Stored items:
<<<<
-- ==== Sys2Proof/Machine/Output.lean ====
section
/-! DEFINITION. PRN and PRA, and the host's rendering of an event as text (43_output.md). -/

namespace Sys2Proof.Machine

/-- PRN: `emit(Dec(R[ra]))` (R161). -/
def execPrn (a : Byte) (s : State) : Host.Outcome State Fault Refusal :=
  withReg .prn a s fun ra => .next ((s.emit (.dec (s.readReg ra))).advance 1)

/-- PRA: `emit(Chr(R[ra]))` (R162). -/
def execPra (a : Byte) (s : State) : Host.Outcome State Fault Refusal :=
  withReg .pra a s fun ra => .next ((s.emit (.chr (s.readReg ra))).advance 1)

/-- One decimal digit. -/
def decimalDigit (d : Nat) : Char := Char.ofNat (48 + d % 10)

/-- The unsigned decimal digits of a byte: no sign, no leading zeros, no padding (R160). -/
def decimalDigits (v : Byte) : List Char :=
  let n := v.toNat
  if n < 10 then [decimalDigit n]
  else if n < 100 then [decimalDigit (n / 10), decimalDigit n]
  else [decimalDigit (n / 100), decimalDigit (n / 10), decimalDigit n]

/-- PRN's line terminator: LF, 0x0A (R160). -/
def lineTerminator : Char := Char.ofNat 10

/-- How the host renders an event (R160): `Dec(v)` its digits and the terminator, `Chr(v)` the one
character with code point `v`. -/
def OutputEvent.render : OutputEvent → List Char
  | .dec v => decimalDigits v ++ [lineTerminator]
  | .chr v => [Char.ofNat v.toNat]

/-- The text of an output stream, oldest event first. -/
def renderAll : List OutputEvent → List Char
  | [] => []
  | ev :: evs => ev.render ++ renderAll evs

end Sys2Proof.Machine
end

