-- ==== Sys2Proof/Machine/Dispatch.lean ====
section
/-! DEFINITION. One arm per instruction, each one call of its meaning. -/

namespace Sys2Proof.Machine

/-- The meaning of an instruction at the state whose pc is its address. -/
def exec (i : Instr) (s : State) : Host.Outcome State Fault Refusal :=
  match i with
  | .nop => Sys2Proof.Machine.execNop s
  | .hlt => Sys2Proof.Machine.execHlt s
  | .ret => Sys2Proof.Machine.execRet s
  | .iret => Sys2Proof.Machine.execIret s
  | .push a => Sys2Proof.Machine.execPush a s
  | .pop a => Sys2Proof.Machine.execPop a s
  | .prn a => Sys2Proof.Machine.execPrn a s
  | .pra a => Sys2Proof.Machine.execPra a s
  | .call a => Sys2Proof.Machine.execCall a s
  | .int a => Sys2Proof.Machine.execInt a s
  | .jmp a => Sys2Proof.Machine.execJmp a s
  | .jeq a => Sys2Proof.Machine.execJeq a s
  | .jne a => Sys2Proof.Machine.execJne a s
  | .jgt a => Sys2Proof.Machine.execJgt a s
  | .jlt a => Sys2Proof.Machine.execJlt a s
  | .jle a => Sys2Proof.Machine.execJle a s
  | .jge a => Sys2Proof.Machine.execJge a s
  | .inc a => Sys2Proof.Machine.execInc a s
  | .dec a => Sys2Proof.Machine.execDec a s
  | .not a => Sys2Proof.Machine.execNot a s
  | .ldi a imm => Sys2Proof.Machine.execLdi a imm s
  | .ld a b => Sys2Proof.Machine.execLd a b s
  | .st a b => Sys2Proof.Machine.execSt a b s
  | .add a b => Sys2Proof.Machine.execAdd a b s
  | .sub a b => Sys2Proof.Machine.execSub a b s
  | .mul a b => Sys2Proof.Machine.execMul a b s
  | .div a b => Sys2Proof.Machine.execDiv a b s
  | .mod a b => Sys2Proof.Machine.execMod a b s
  | .cmp a b => Sys2Proof.Machine.execCmp a b s
  | .and a b => Sys2Proof.Machine.execAnd a b s
  | .or a b => Sys2Proof.Machine.execOr a b s
  | .xor a b => Sys2Proof.Machine.execXor a b s
  | .shl a b => Sys2Proof.Machine.execShl a b s
  | .shr a b => Sys2Proof.Machine.execShr a b s

end Sys2Proof.Machine
end

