/-- HLT: Halted(Ok), the pc stays at the HLT, and there is no further step. (R190) -/
def Obligations.HltHaltsWithOk : Prop :=
  (encode .hlt = [0x01] ∧ ∀ s : State, ∃ t, exec .hlt s = .next t ∧ t.status = .halted .ok ∧ t.pc = s.pc ∧
    step t = .fault .coreHalted ∧ KeepsRegsBut [] s t ∧ KeepsMemBut [] s t ∧ t.flags = s.flags ∧
    t.out = s.out ∧ t.err = s.err ∧ t.imgStart = s.imgStart ∧ t.imgEnd = s.imgEnd ∧ t.cfg = s.cfg ∧
    t.loaded = s.loaded) ∧
  ∀ s t : State, step s = .next t → t.status = .halted .ok → s.fetch s.pc.toNat = some 0x01

/-- NOP: the pc advances by 1 and nothing else changes. (R106) -/
def Obligations.NopOnlyAdvancesThePc : Prop :=
  (encode .nop = [0x00] ∧ ∀ s : State, ∃ t, exec .nop s = .next t ∧
    t.pc = BitVec.ofNat 9 (s.pc.toNat + 1) ∧ Frame [] [] s t) ∧
  ∀ s : State, s.status = .running → s.pc.toNat = 255 → ∃ t, exec .nop s = .next t ∧ t.pc.toNat = 256 ∧
    FaultsWith .programCounterOutOfBounds none t (step t)

/-- INT: pushes flags, return address and R0..R7, and goes to the handler address of its slot. The
rule follows the spec's own decisions D5, D6, D7, D9, D27 (92_eei_decisions.md). (R200) -/
def Obligations.IntPushesTheFrameAndJumps : Prop :=
  (∀ (ra : Reg) (s : State), encode (.int ra.toByte) = [0x52, ra.toByte] ∧
    ((s.readReg ra).toNat < s.cfg.intVectorCount →
      s.cfg.intVectorBase.toNat + (s.readReg ra).toNat ≤ 255 → s.pc.toNat + 2 ≤ 255 →
      (s.cfg.stackCheck = false ∨
        (s.stackLimit + 10 ≤ (s.readReg .r7).toNat ∧ (s.readReg .r7).toNat ≤ s.cfg.spInit.toNat)) →
      ∃ t, exec (.int ra.toByte) s = .next t ∧
        (t.readMem (s.readReg .r7 - 1)).toNat =
          4 * s.flags.l.toNat + 2 * s.flags.g.toNat + s.flags.e.toNat ∧
        (t.readMem (s.readReg .r7 - 2)).toNat = s.pc.toNat + 2 ∧
        t.readMem (s.readReg .r7 - 3) = s.readReg .r0 ∧ t.readMem (s.readReg .r7 - 4) = s.readReg .r1 ∧
        t.readMem (s.readReg .r7 - 5) = s.readReg .r2 ∧ t.readMem (s.readReg .r7 - 6) = s.readReg .r3 ∧
        t.readMem (s.readReg .r7 - 7) = s.readReg .r4 ∧ t.readMem (s.readReg .r7 - 8) = s.readReg .r5 ∧
        t.readMem (s.readReg .r7 - 9) = s.readReg .r6 ∧
        t.readMem (s.readReg .r7 - 10) = s.readReg .r7 - 10 ∧ t.readReg .r7 = s.readReg .r7 - 10 ∧
        t.pc.toNat = (t.readMem (s.cfg.intVectorBase + s.readReg ra)).toNat ∧
        Frame [.r7] [s.readReg .r7 - 1, s.readReg .r7 - 2, s.readReg .r7 - 3, s.readReg .r7 - 4,
          s.readReg .r7 - 5, s.readReg .r7 - 6, s.readReg .r7 - 7, s.readReg .r7 - 8,
          s.readReg .r7 - 9, s.readReg .r7 - 10] s t) ∧
    (s.cfg.intVectorCount ≤ (s.readReg ra).toNat →
      FaultsWith .invalidInterruptNumber (some 0x52) s (exec (.int ra.toByte) s)) ∧
    ((s.readReg ra).toNat < s.cfg.intVectorCount → 255 < s.pc.toNat + 2 →
      FaultsWith .programCounterOutOfBounds (some 0x52) s (exec (.int ra.toByte) s)) ∧
    ((s.readReg ra).toNat < s.cfg.intVectorCount → s.pc.toNat + 2 ≤ 255 → s.cfg.stackCheck = true →
      ¬(s.stackLimit + 10 ≤ (s.readReg .r7).toNat ∧ (s.readReg .r7).toNat ≤ s.cfg.spInit.toNat) →
      FaultsWith .stackOverflow (some 0x52) s (exec (.int ra.toByte) s))) ∧
  ∀ (a : Byte) (s : State), 7 < a.toNat →
    FaultsWith .invalidRegisterIndex (some 0x52) s (exec (.int a) s)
>>>>
Required work
Whenever the word "Outcome" shows up in a line of the entries above, copy that line.

Exercise output
def execPrn (a : Byte) (s : State) : Host.Outcome State Fault Refusal :=
def execPra (a : Byte) (s : State) : Host.Outcome State Fault Refusal :=
def exec (i : Instr) (s : State) : Host.Outcome State Fault Refusal :=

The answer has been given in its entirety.